Dear Sir,-I am happy to inform you that we have had the pleasure of listening, this afternoon, to a long and most eloquent address from Mr. Thompson, in quietness, notwithstanding the base attempt of some of your Boston Editors to incite the disorderly to come here and make a disturbance. The meeting-house was filled above and below. I saw not an empty seat on the floor or in the galleries. People came from all the adjoining towns -many of them our most intelligent and influential inhabitants. Although it may be too true, that the merchants of Boston and New York will consent to have their liberty of speech abridged, for the sake of the southern trade;-and the politicians of our cities will compromise the freedom of the press to the accomplishment of their party purposes —yet will not the yankee farmers consent

to be told, beside the plough, What they must speak, and when, and how.

It seems to me, the question now before our country, is not so much whether slavery shall be abolished, as whether the palladium of our own liberties shall be preserved inviolate ? The opposers of the Abolitionists are trampling upon the Constitution. We have the same right io invite Mr. Thompson to address us on the subject of slavery, as to invite any other man and to be unmolested in our right. Those who do not wish to hear him may stay away from our meetings. But we will not consent that the pro-slavery party shall come or send into our country towns to break up or disturb meetings, which we see fit to hold,

under the sanction of the Constitution, in order that we may be enlightened as to our duty to our enslaved countrymen. If we, or the abolitionists, or Mr. Thompson, violate the laws of the land, let us, or them, be dealt with accordingly—but if the laws protect us, let not our fellowcitizens countenance the outrages of mobocrats, however rich and respectable' they may be.

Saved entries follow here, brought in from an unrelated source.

/-- Only the shapes with a bus access at an operand's address can fault: the memory modes and JMP's pointer. -/
theorem runEffect_answers {e : Effect} {o : Operand} {r : Result} (h : runEffect e o base eligible s = some r) :
    (∃ t, r = .next t) ∨ ((∃ m, o = .memory m) ∨ ∃ w, o = .indirect w) ∧ BusFault s r := by
  have memory (m : MemMode) {r : Result} (answers : Answered s r) :
      (∃ t, r = .next t) ∨ ((∃ n, Operand.memory m = .memory n) ∨ ∃ w, Operand.memory m = .indirect w) ∧ BusFault s r :=
    answers.imp_right fun faults => ⟨.inl ⟨m, rfl⟩, faults⟩
  unfold runEffect at h
  split at h <;> simp only [Option.some.injEq, reduceCtorEq] at h <;> subst h
  · exact memory _ (readClass_answers _)
  · exact .inl ⟨_, rfl⟩
  · exact .inl ⟨_, rfl⟩
  · exact memory _ (storeClass_answers _)
  · exact memory _ (rmwClass_answers _ _)
  · exact .inl ⟨_, rfl⟩
  · exact .inl ⟨_, rfl⟩
  · unfold branchClass
    split <;> exact .inl ⟨_, rfl⟩
  · exact .inl ⟨_, rfl⟩
  · next w =>
    split
    · next resolved => exact .inr ⟨.inr ⟨w, rfl⟩, readPair_error resolved⟩
    · exact .inl ⟨_, rfl⟩
  · exact .inl ⟨_, rfl⟩
  · exact .inl ⟨_, rfl⟩
  · exact .inl ⟨_, rfl⟩
  · rw [takeBreak_eq]
    exact .inl ⟨_, rfl⟩

theorem exec_answers (i : Instr) (s : State) :
    (∃ t, exec i s = .next t) ∨ ((∃ m, i.operand = .memory m) ∨ ∃ w, i.operand = .indirect w) ∧ BusFault s (exec i s) :=
  runEffect_answers (exec_of_effect i s)

/-! ### What a fetch and a step can answer -/

section
variable {op : Byte} {form : Form}

theorem fetch_of_read_error (faulted : busRead s.pc s = .error f) : fetch s = .error f := by
  simp only [fetch, faulted]

theorem fetch_of_form (read : busRead s.pc s = .ok (op, t)) (entry : implementedForm s.params op = some form) :
    fetch s = fetchForm op form s.pc t := by
  simp only [fetch, read, entry]

/-- Only an operand byte that a read refuses ends the fetch of a form. -/
theorem fetchForm_error (frame : BusFrame s t) (h : fetchForm op form a t = .error f) : BusFault s (.fault f) := by
  cases form with
  | none i => cases h
  | byte mk =>
    simp only [fetchForm] at h
    split at h
    · next first => cases h; exact .of_read frame first
    · cases h
  | word mk =>
    simp only [fetchForm] at h
    split at h
    · next first => cases h; exact .of_read frame first
    · next first =>
      split at h
      · next second => cases h; exact .of_read (frame.trans (BusFrame.read first).1) second
      · cases h

theorem fetchForm_completes (first : Mapped (a + 1)) (second : Mapped (a + 2)) : ∃ f, fetchForm op form a t = .ok f := by
  cases form with
  | none i => exact ⟨_, rfl⟩
  | byte mk =>
    obtain ⟨b, u, read⟩ := busRead_completes (s := t) first
    exact ⟨_, by simp only [fetchForm, read]; rfl⟩
  | word mk =>
    obtain ⟨b, u, read⟩ := busRead_completes (s := t) first
    obtain ⟨c, v, read'⟩ := busRead_completes (s := u) second
    exact ⟨_, by simp only [fetchForm, read, read']; rfl⟩

/-- A fetch ends at an unmapped byte or at an opcode without an entry (R84, R87). -/
theorem fetch_error (h : fetch s = .error f) : (∃ op, f = .unimplementedOpcode op s.pc) ∨ BusFault s (.fault f) := by
  cases read : busRead s.pc s with
  | error e =>
    rw [fetch_of_read_error read] at h
    cases h
    exact .inr (.of_read (.refl s) read)
  | ok r =>
    cases entry : implementedForm s.params r.1 with
    | none =>
      rw [fetch_unimplemented read entry] at h
      cases h
      exact .inl ⟨r.1, rfl⟩
    | some form =>
      rw [fetch_of_form read entry] at h
      exact .inr (fetchForm_error (BusFrame.read read).1 h)

/-- At a mapped PC every operand byte is mapped too, unless PC is in the stub, whose bytes read as BRK (R58). -/
theorem fetchForm_completes_of_mapped (mapped : Mapped s.pc) (read : busRead s.pc s = .ok (op, t))
    (entry : implementedForm s.params op = some form) : ∃ f, fetchForm op form s.pc t = .ok f := by
  by_cases stub : 0x4000 ≤ s.pc.toNat ∧ s.pc.toNat < 0x4018
  · rw [busRead_apu stub.1 stub.2] at read
    cases read
    cases (implementedForm_some entry).2
    exact ⟨_, rfl⟩
  · have first : Mapped (s.pc + 1) := by unfold Mapped at *; bv_omega
    have second : Mapped (s.pc + 2) := by unfold Mapped at *; bv_omega
    exact fetchForm_completes first second

end

theorem step_answers (running : s.status = .running) : (∃ t, step s = .next t) ∨
    (∃ op, step s = .fault (.unimplementedOpcode op s.pc)) ∨ BusFault s (step s) := by
  by_cases atPc : s.pc ∈ s.breakpoints
  · exact .inl ⟨_, step_breakpoint running atPc⟩
  · have ready : Ready s := ⟨running, atPc⟩
    cases fetched : fetch { s with watchHit := false } with
    | error f =>
      rw [step_of_fetch_error ready fetched]
      exact .inr ((fetch_error fetched).imp_left fun ⟨op, unimplemented⟩ => ⟨op, congrArg _ unimplemented⟩)
    | ok f =>
      have frame := (fetch_ok fetched).1
      rw [step_of_fetch_ok ready fetched, runFetched]
      rcases exec_answers f.instr f.after with ⟨t, executed⟩ | ⟨-, faults⟩
      · rw [executed]; exact .inl ⟨_, rfl⟩
      · have faults : BusFault { s with watchHit := false } (exec f.instr f.after) := faults.frame frame
        obtain ⟨a, unmapped, executed⟩ | ⟨a, rom, executed⟩ := faults
        · rw [executed]; exact .inr (.inr (.inl ⟨a, unmapped, rfl⟩))
        · rw [executed]; exact .inr (.inr (.inr ⟨a, rom, rfl⟩))

end

/-- Settles O46: every shape completes or hands on the fault of a bus access; a step adds what its fetch can answer. -/
theorem onlyBusAccessesFaultAndNothingIsRefused : Obligations.OnlyBusAccessesFaultAndNothingIsRefused :=
  ⟨exec_answers, fun _ => step_answers⟩

/-- Settles O50: the read at PC decides an unmapped PC; at a mapped one the operand bytes of an implemented opcode
complete. -/
theorem fetchFaultsOnlyAtAnUnmappedPc : Obligations.FetchFaultsOnlyAtAnUnmappedPc := by
  refine fun s ready => ⟨fun ⟨lower, upper⟩ => ?unmapped, fun mapped => ?mapped⟩
  case unmapped =>
    exact step_of_fetch_error ready (fetch_of_read_error (s := { s with watchHit := false }) (busRead_fatal lower upper))
  case mapped =>
    obtain ⟨op, t, read⟩ := busRead_completes (s := { s with watchHit := false }) mapped
    cases entry : implementedForm s.params op with
    | none =>
      exact .inr ⟨op, t, read, step_of_fetch_error ready (fetch_unimplemented (s := { s with watchHit := false }) read entry)⟩
    | some form =>
      obtain ⟨f, complete⟩ := fetchForm_completes_of_mapped (s := { s with watchHit := false }) mapped read entry
      exact .inl ⟨f, (fetch_of_form (s := { s with watchHit := false }) read entry).trans complete⟩

/-! ### What a completed step leaves -/

end Sys2Proof.Machine
end

section
/-! PROOFS. The debug observation port (spec/60_exceptions.md section 5): breakpoints, watchpoints, trace lines, the golden
loop, the sets and the peek; and the run status around the step. -/

namespace Sys2Proof.Machine

open Sys2Proof.Claims

/-! ### Breakpoints and the run status -/

/-- Settles O51: the fired breakpoint is filtered out of the set, so the resumed state is ready at the same PC. -/
theorem breakpointFiresOnce : Obligations.BreakpointFiresOnce := by
  intro s running atPc
  have consumed : s.pc ∉ s.breakpoints.filter (fun b => b != s.pc) := by simp
  refine ⟨_, step_breakpoint running atPc, ?whole, ⟨rfl, consumed⟩, rfl⟩
  case whole => simp only [fireBreakpoint, AddrSet.remove, bne, beq_eq_decide, decide_not]

theorem resume_halted {s : State} {reason : HaltReason} (halted : s.status = .halted reason) :
    resume s = { s with status := .running } := by
  simp only [resume, halted]

theorem resume_faulted {s : State} {f : Fault} (faulted : s.status = .faulted f) : resume s = s := by
  simp only [resume, faulted]

theorem tick_of_fault {s : State} {f : Fault} (h : step s = .fault f) : tick s = { s with status := .faulted f } := by
  simp only [tick, h, faultedState]

theorem tick_of_next {s t : State} (h : step s = .next t) : tick s = t := by
  simp only [tick, h]

/-- A faulted state is a fixed point of the step's state change (R250). -/
theorem tick_faulted {s : State} {f : Fault} (faulted : s.status = .faulted f) : tick s = s := by
  rw [tick_of_fault (step_faulted faulted), ← faulted]

/-- Settles O55: the step and the resume by status; a faulted state is a fixed point, whatever the number of steps. -/
theorem haltedWaitsAndFaultedIsTerminal : Obligations.HaltedWaitsAndFaultedIsTerminal :=
  ⟨fun _ _ halted => ⟨step_halted halted, resume_halted halted⟩,
    fun _ _ faulted => ⟨step_faulted faulted, resume_faulted faulted, Function.iterate_fixed (tick_faulted faulted)⟩,
    fun _ _ => tick_of_fault⟩

/-! ### Lines and watchpoints -/

/-- Everything a completed ready step has done: fetched, executed, and delivered the line of the fetched instruction in a
state that still has the trace, the watchpoints and the status from before. -/
theorem step_delivers {s t : State} (ready : Ready s) (h : step s = .next t) :
    ∃ f v, fetch { s with watchHit := false } = .ok f ∧ exec f.instr f.after = .next v ∧
      t = deliver (traceLine { s with watchHit := false } f) v ∧ f.bytes = encode f.instr ∧
      v.trace = s.trace ∧ v.watchpoints = s.watchpoints ∧ v.status = .running := by
  obtain ⟨f, v, fetched, executed, rfl⟩ := step_next ready.running ready.noBreak h
  obtain ⟨fetchFrame, -, bytes, -⟩ := fetch_ok fetched
  have frame := exec_frame executed
  have before := (ExecFrame.refl _).bus fetchFrame
  exact ⟨f, v, fetched, executed, rfl, bytes, frame.trace.trans before.trace,
    frame.watchpoints.trans before.watchpoints, (frame.status.trans before.status).trans ready.running⟩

I rejoice that we have had a large meeting of the yeomanry of Massachusetts assembled in this town, to hear Mr. Thompson just at this time ; because the opposers of freedom and the rights of man, and the liberty of speech, seem to have singled him out as the especial object of attack, thus identifying him with the cause which every true New Englander loves. I have no time to give you a detailed account of Mr. Thompson's address. It was listened to with deep-often breathless attention—and not a sentiment escaped his lips, although he spoke with matchless rapidity, to which any friend of man or of America could object.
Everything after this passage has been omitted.